Records for the exercise:
-- ==== Sys2Proof/Machine/Float.lean ====
section
/-! DEFINITION. IEEE 754 binary32 arithmetic as the spec's blocks use it: round to nearest, ties to even; a subnormal
operand is read as zero of the same sign and a subnormal result is replaced by zero of the same sign (R105, R125).
A binary32 value is its 32-bit word, as a number. An exponent field of 255 in a result marks an overflow. -/

namespace Sys2Proof.Machine

/-- Integer square root, one bit at a time from bit `k` down. -/
def isqrtGo : Nat → Nat → Nat → Nat
  | 0, _, r => r
  | k + 1, n, r => if (r + 2 ^ k) * (r + 2 ^ k) ≤ n then isqrtGo k n (r + 2 ^ k) else isqrtGo k n r

/-- The largest integer whose square is at most `n`. -/
def isqrt (n : Nat) : Nat := isqrtGo (Nat.log2 n / 2 + 1) n 0

/-- The sign bit. -/
def fSign (w : Nat) : Bool := w.testBit 31
/-- The exponent field. -/
def fExp (w : Nat) : Nat := bits w 30 23
/-- The fraction field. -/
def fFrac (w : Nat) : Nat := bits w 22 0
/-- Neither an infinity nor a NaN. -/
def fFinite (w : Nat) : Bool := fExp w != 255
/-- A zero, or a subnormal read as zero. -/
def fZero (w : Nat) : Bool := fExp w == 0
/-- The word of a sign. -/
def fSignBit (s : Bool) : Nat := if s then 2 ^ 31 else 0
/-- The positive infinity; with the sign bit the negative one. -/
def fInf (s : Bool) : Nat := fSignBit s + 255 * 2 ^ 23

/-- A finite value as mantissa and exponent: value = m · 2^e. -/
def fMant (w : Nat) : Int :=
  if fZero w then 0 else if fSign w then -((2 ^ 23 + fFrac w : Nat) : Int) else ((2 ^ 23 + fFrac w : Nat) : Int)
/-- The exponent of the last mantissa bit. -/
def fScale (w : Nat) : Int := (fExp w : Int) - 150

/-- The exact value of a finite word. -/
def fRat (w : Nat) : Rat :=
  let e := fScale w
  if 0 ≤ e then (fMant w : Rat) * ((2 ^ e.toNat : Nat) : Rat) else (fMant w : Rat) / ((2 ^ (-e).toNat : Nat) : Rat)

/-- Rounds n · 2^e, a little more when `sticky`, to binary32 with sign `s`. -/
def fPack (s : Bool) (n : Nat) (e : Int) (sticky : Bool) : Nat :=
  if n = 0 then fSignBit s
  else
    let k := Nat.log2 n + 1
    let sh := k - 24
    let q := n >>> sh
    let r := n % 2 ^ sh
    let half := 2 ^ sh / 2
    let up : Bool :=
      if sh = 0 then false
      else if half < r then true
      else if r < half then false
      else sticky || q % 2 == 1
    let q := q + b2n up
    let e := e + sh
    let n2 := if k < 24 then q * 2 ^ (24 - k) else q
    let e := if k < 24 then e - (24 - k : Nat) else e
    let m := if n2 = 2 ^ 24 then 2 ^ 23 else n2
    let e := if n2 = 2 ^ 24 then e + 1 else e
    let ef := e + 150
    if ef ≤ 0 then fSignBit s
    else if 255 ≤ ef then fInf s
    else fSignBit s + ef.toNat * 2 ^ 23 + (m - 2 ^ 23)

/-- Rounds the exact m · 2^e; an exact zero has sign `zs`. -/
def fRound (m e : Int) (zs : Bool) : Nat :=
  if m = 0 then fSignBit zs else fPack (decide (m < 0)) m.natAbs e false

/-- The exact sum of two scaled integers. -/
def dyAdd (m1 e1 m2 e2 : Int) : Int × Int :=
  if e1 ≤ e2 then (m1 + m2 * (2 ^ (e2 - e1).toNat : Nat), e1) else (m1 * (2 ^ (e1 - e2).toNat : Nat) + m2, e2)

/-- Negation. -/
def fNeg (a : Nat) : Nat := if fSign a then a - 2 ^ 31 else a + 2 ^ 31
/-- Absolute value. -/
def fAbs (a : Nat) : Nat := a % 2 ^ 31

/-- Sum. -/
def fAdd (a b : Nat) : Nat :=
  if !fFinite a then a else if !fFinite b then b
  else
    let r := dyAdd (fMant a) (fScale a) (fMant b) (fScale b)
    fRound r.1 r.2 (fZero a && fZero b && fSign a && fSign b)

/-- Difference. -/
def fSub (a b : Nat) : Nat := fAdd a (fNeg b)

/-- Product. -/
def fMul (a b : Nat) : Nat :=
  let s := fSign a != fSign b
  if !fFinite a || !fFinite b then fInf s
  else fRound (fMant a * fMant b) (fScale a + fScale b) s

/-- Fused multiply-add a·b + c, rounded once. -/
def fFma (a b x : Nat) : Nat :=
  let s := fSign a != fSign b
  if !fFinite a || !fFinite b then fInf s
  else if !fFinite x then x
  else
    let r := dyAdd (fMant a * fMant b) (fScale a + fScale b) (fMant x) (fScale x)
    fRound r.1 r.2 ((fZero a || fZero b) && fZero x && s && fSign x)

/-- Quotient; a zero divisor gives an infinity. -/
def fDiv (a b : Nat) : Nat :=
  let s := fSign a != fSign b
  if !fFinite a || !fFinite b || fZero b then fInf s
  else if fZero a then fSignBit s
  else
    let n := (fMant a).natAbs * 2 ^ 32
    let d := (fMant b).natAbs
    fPack s (2 * (n / d) + b2n (n % d != 0)) (fScale a - fScale b - 33) false

/-- Square root of a value not below zero; a negative one gives an infinity (an invalid operation). -/
def fSqrt (a : Nat) : Nat :=
  if fZero a then fSignBit (fSign a)
  else if fSign a || !fFinite a then fInf (fSign a)
  else
    let e := fScale a
    let sh : Nat := if e % 2 = 0 then 40 else 41
    let n := (fMant a).natAbs * 2 ^ sh
    let r := isqrt n
    fPack false (2 * r + b2n (r * r != n)) ((e - sh) / 2 - 1) false

/-- a < b on finite values. -/
def fLt (a b : Nat) : Bool := decide (fRat a < fRat b)
/-- a ≤ b on finite values. -/
def fLe (a b : Nat) : Bool := decide (fRat a ≤ fRat b)
/-- The larger value. -/
def fMax (a b : Nat) : Nat := if fLt a b then b else a
/-- The smaller value. -/
def fMin (a b : Nat) : Nat := if fLt b a then b else a

/-- An integer rounded to binary32. -/
def fOfInt (i : Int) : Nat := fRound i 0 false

/-- A rational rounded to binary32. -/
def fOfRat (q : Rat) : Nat :=
  if q.num = 0 then 0
  else
    let sh := 64 + Nat.log2 q.den
    let n := q.num.natAbs * 2 ^ sh
    fPack (decide (q.num < 0)) (2 * (n / q.den) + b2n (n % q.den != 0)) (-((sh + 1 : Nat) : Int)) false

/-- The value `k` steps along the binary32 values from a finite `w`, at most an infinity; a subnormal is replaced by zero. -/
def fMove (w : Nat) (k : Int) : Nat :=
  let o : Int := (if fSign w then -(fAbs w : Int) else (fAbs w : Int)) + k
  if fFinite w = false then w
  else if o.natAbs < 2 ^ 23 then 0
  else fSignBit (decide (o < 0)) + min o.natAbs (255 * 2 ^ 23)

/-- The integer nearest to a finite value, ties to even. -/
def fToInt (a : Nat) : Int :=
  let e := fScale a
  if 0 ≤ e then fMant a * (2 ^ e.toNat : Nat) else rdivEven (fMant a) (2 ^ (-e).toNat)

/-- The integer below or at a finite value. -/
def fFloor (a : Nat) : Int :=
  let e := fScale a
  if 0 ≤ e then fMant a * (2 ^ e.toNat : Nat) else asr (fMant a) (-e).toNat

end Sys2Proof.Machine
end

Exercise objective: Every entry above has to be returned exactly as written.

Task result:
-- ==== Sys2Proof/Machine/Float.lean ====
section
/-! DEFINITION. IEEE 754 binary32 arithmetic as the spec's blocks use it: round to nearest, ties to even; a subnormal
operand is read as zero of the same sign and a subnormal result is replaced by zero of the same sign (R105, R125).
A binary32 value is its 32-bit word, as a number. An exponent field of 255 in a result marks an overflow. -/

namespace Sys2Proof.Machine

/-- Integer square root, one bit at a time from bit `k` down. -/
def isqrtGo : Nat → Nat → Nat → Nat
  | 0, _, r => r
  | k + 1, n, r => if (r + 2 ^ k) * (r + 2 ^ k) ≤ n then isqrtGo k n (r + 2 ^ k) else isqrtGo k n r

/-- The largest integer whose square is at most `n`. -/
def isqrt (n : Nat) : Nat := isqrtGo (Nat.log2 n / 2 + 1) n 0

/-- The sign bit. -/
def fSign (w : Nat) : Bool := w.testBit 31
/-- The exponent field. -/
def fExp (w : Nat) : Nat := bits w 30 23
/-- The fraction field. -/
def fFrac (w : Nat) : Nat := bits w 22 0
/-- Neither an infinity nor a NaN. -/
def fFinite (w : Nat) : Bool := fExp w != 255
/-- A zero, or a subnormal read as zero. -/
def fZero (w : Nat) : Bool := fExp w == 0
/-- The word of a sign. -/
def fSignBit (s : Bool) : Nat := if s then 2 ^ 31 else 0
/-- The positive infinity; with the sign bit the negative one. -/
def fInf (s : Bool) : Nat := fSignBit s + 255 * 2 ^ 23

/-- A finite value as mantissa and exponent: value = m · 2^e. -/
def fMant (w : Nat) : Int :=
  if fZero w then 0 else if fSign w then -((2 ^ 23 + fFrac w : Nat) : Int) else ((2 ^ 23 + fFrac w : Nat) : Int)
/-- The exponent of the last mantissa bit. -/
def fScale (w : Nat) : Int := (fExp w : Int) - 150

/-- The exact value of a finite word. -/
def fRat (w : Nat) : Rat :=
  let e := fScale w
  if 0 ≤ e then (fMant w : Rat) * ((2 ^ e.toNat : Nat) : Rat) else (fMant w : Rat) / ((2 ^ (-e).toNat : Nat) : Rat)

/-- Rounds n · 2^e, a little more when `sticky`, to binary32 with sign `s`. -/
def fPack (s : Bool) (n : Nat) (e : Int) (sticky : Bool) : Nat :=
  if n = 0 then fSignBit s
  else
    let k := Nat.log2 n + 1
    let sh := k - 24
    let q := n >>> sh
    let r := n % 2 ^ sh
    let half := 2 ^ sh / 2
    let up : Bool :=
      if sh = 0 then false
      else if half < r then true
      else if r < half then false
      else sticky || q % 2 == 1
    let q := q + b2n up
    let e := e + sh
    let n2 := if k < 24 then q * 2 ^ (24 - k) else q
    let e := if k < 24 then e - (24 - k : Nat) else e
    let m := if n2 = 2 ^ 24 then 2 ^ 23 else n2
    let e := if n2 = 2 ^ 24 then e + 1 else e
    let ef := e + 150
    if ef ≤ 0 then fSignBit s
    else if 255 ≤ ef then fInf s
    else fSignBit s + ef.toNat * 2 ^ 23 + (m - 2 ^ 23)

/-- Rounds the exact m · 2^e; an exact zero has sign `zs`. -/
def fRound (m e : Int) (zs : Bool) : Nat :=
  if m = 0 then fSignBit zs else fPack (decide (m < 0)) m.natAbs e false

/-- The exact sum of two scaled integers. -/
def dyAdd (m1 e1 m2 e2 : Int) : Int × Int :=
  if e1 ≤ e2 then (m1 + m2 * (2 ^ (e2 - e1).toNat : Nat), e1) else (m1 * (2 ^ (e1 - e2).toNat : Nat) + m2, e2)

/-- Negation. -/
def fNeg (a : Nat) : Nat := if fSign a then a - 2 ^ 31 else a + 2 ^ 31
/-- Absolute value. -/
def fAbs (a : Nat) : Nat := a % 2 ^ 31

/-- Sum. -/
def fAdd (a b : Nat) : Nat :=
  if !fFinite a then a else if !fFinite b then b
  else
    let r := dyAdd (fMant a) (fScale a) (fMant b) (fScale b)
    fRound r.1 r.2 (fZero a && fZero b && fSign a && fSign b)

/-- Difference. -/
def fSub (a b : Nat) : Nat := fAdd a (fNeg b)

/-- Product. -/
def fMul (a b : Nat) : Nat :=
  let s := fSign a != fSign b
  if !fFinite a || !fFinite b then fInf s
  else fRound (fMant a * fMant b) (fScale a + fScale b) s

/-- Fused multiply-add a·b + c, rounded once. -/
def fFma (a b x : Nat) : Nat :=
  let s := fSign a != fSign b
  if !fFinite a || !fFinite b then fInf s
  else if !fFinite x then x
  else
    let r := dyAdd (fMant a * fMant b) (fScale a + fScale b) (fMant x) (fScale x)
    fRound r.1 r.2 ((fZero a || fZero b) && fZero x && s && fSign x)

/-- Quotient; a zero divisor gives an infinity. -/
def fDiv (a b : Nat) : Nat :=
  let s := fSign a != fSign b
  if !fFinite a || !fFinite b || fZero b then fInf s
  else if fZero a then fSignBit s
  else
    let n := (fMant a).natAbs * 2 ^ 32
    let d := (fMant b).natAbs
    fPack s (2 * (n / d) + b2n (n % d != 0)) (fScale a - fScale b - 33) false

/-- Square root of a value not below zero; a negative one gives an infinity (an invalid operation). -/
def fSqrt (a : Nat) : Nat :=
  if fZero a then fSignBit (fSign a)
  else if fSign a || !fFinite a then fInf (fSign a)
  else
    let e := fScale a
    let sh : Nat := if e % 2 = 0 then 40 else 41
    let n := (fMant a).natAbs * 2 ^ sh
    let r := isqrt n
    fPack false (2 * r + b2n (r * r != n)) ((e - sh) / 2 - 1) false

/-- a < b on finite values. -/
def fLt (a b : Nat) : Bool := decide (fRat a < fRat b)
/-- a ≤ b on finite values. -/
def fLe (a b : Nat) : Bool := decide (fRat a ≤ fRat b)
/-- The larger value. -/
def fMax (a b : Nat) : Nat := if fLt a b then b else a
/-- The smaller value. -/
def fMin (a b : Nat) : Nat := if fLt b a then b else a

/-- An integer rounded to binary32. -/
def fOfInt (i : Int) : Nat := fRound i 0 false

/-- A rational rounded to binary32. -/
def fOfRat (q : Rat) : Nat :=
  if q.num = 0 then 0
  else
    let sh := 64 + Nat.log2 q.den
    let n := q.num.natAbs * 2 ^ sh
    fPack (decide (q.num < 0)) (2 * (n / q.den) + b2n (n % q.den != 0)) (-((sh + 1 : Nat) : Int)) false

/-- The value `k` steps along the binary32 values from a finite `w`, at most an infinity; a subnormal is replaced by zero. -/
def fMove (w : Nat) (k : Int) : Nat :=
  let o : Int := (if fSign w then -(fAbs w : Int) else (fAbs w : Int)) + k
  if fFinite w = false then w
  else if o.natAbs < 2 ^ 23 then 0
  else fSignBit (decide (o < 0)) + min o.natAbs (255 * 2 ^ 23)

/-- The integer nearest to a finite value, ties to even. -/
def fToInt (a : Nat) : Int :=
  let e := fScale a
  if 0 ≤ e then fMant a * (2 ^ e.toNat : Nat) else rdivEven (fMant a) (2 ^ (-e).toNat)

/-- The integer below or at a finite value. -/
def fFloor (a : Nat) : Int :=
  let e := fScale a
  if 0 ≤ e then fMant a * (2 ^ e.toNat : Nat) else asr (fMant a) (-e).toNat

end Sys2Proof.Machine
end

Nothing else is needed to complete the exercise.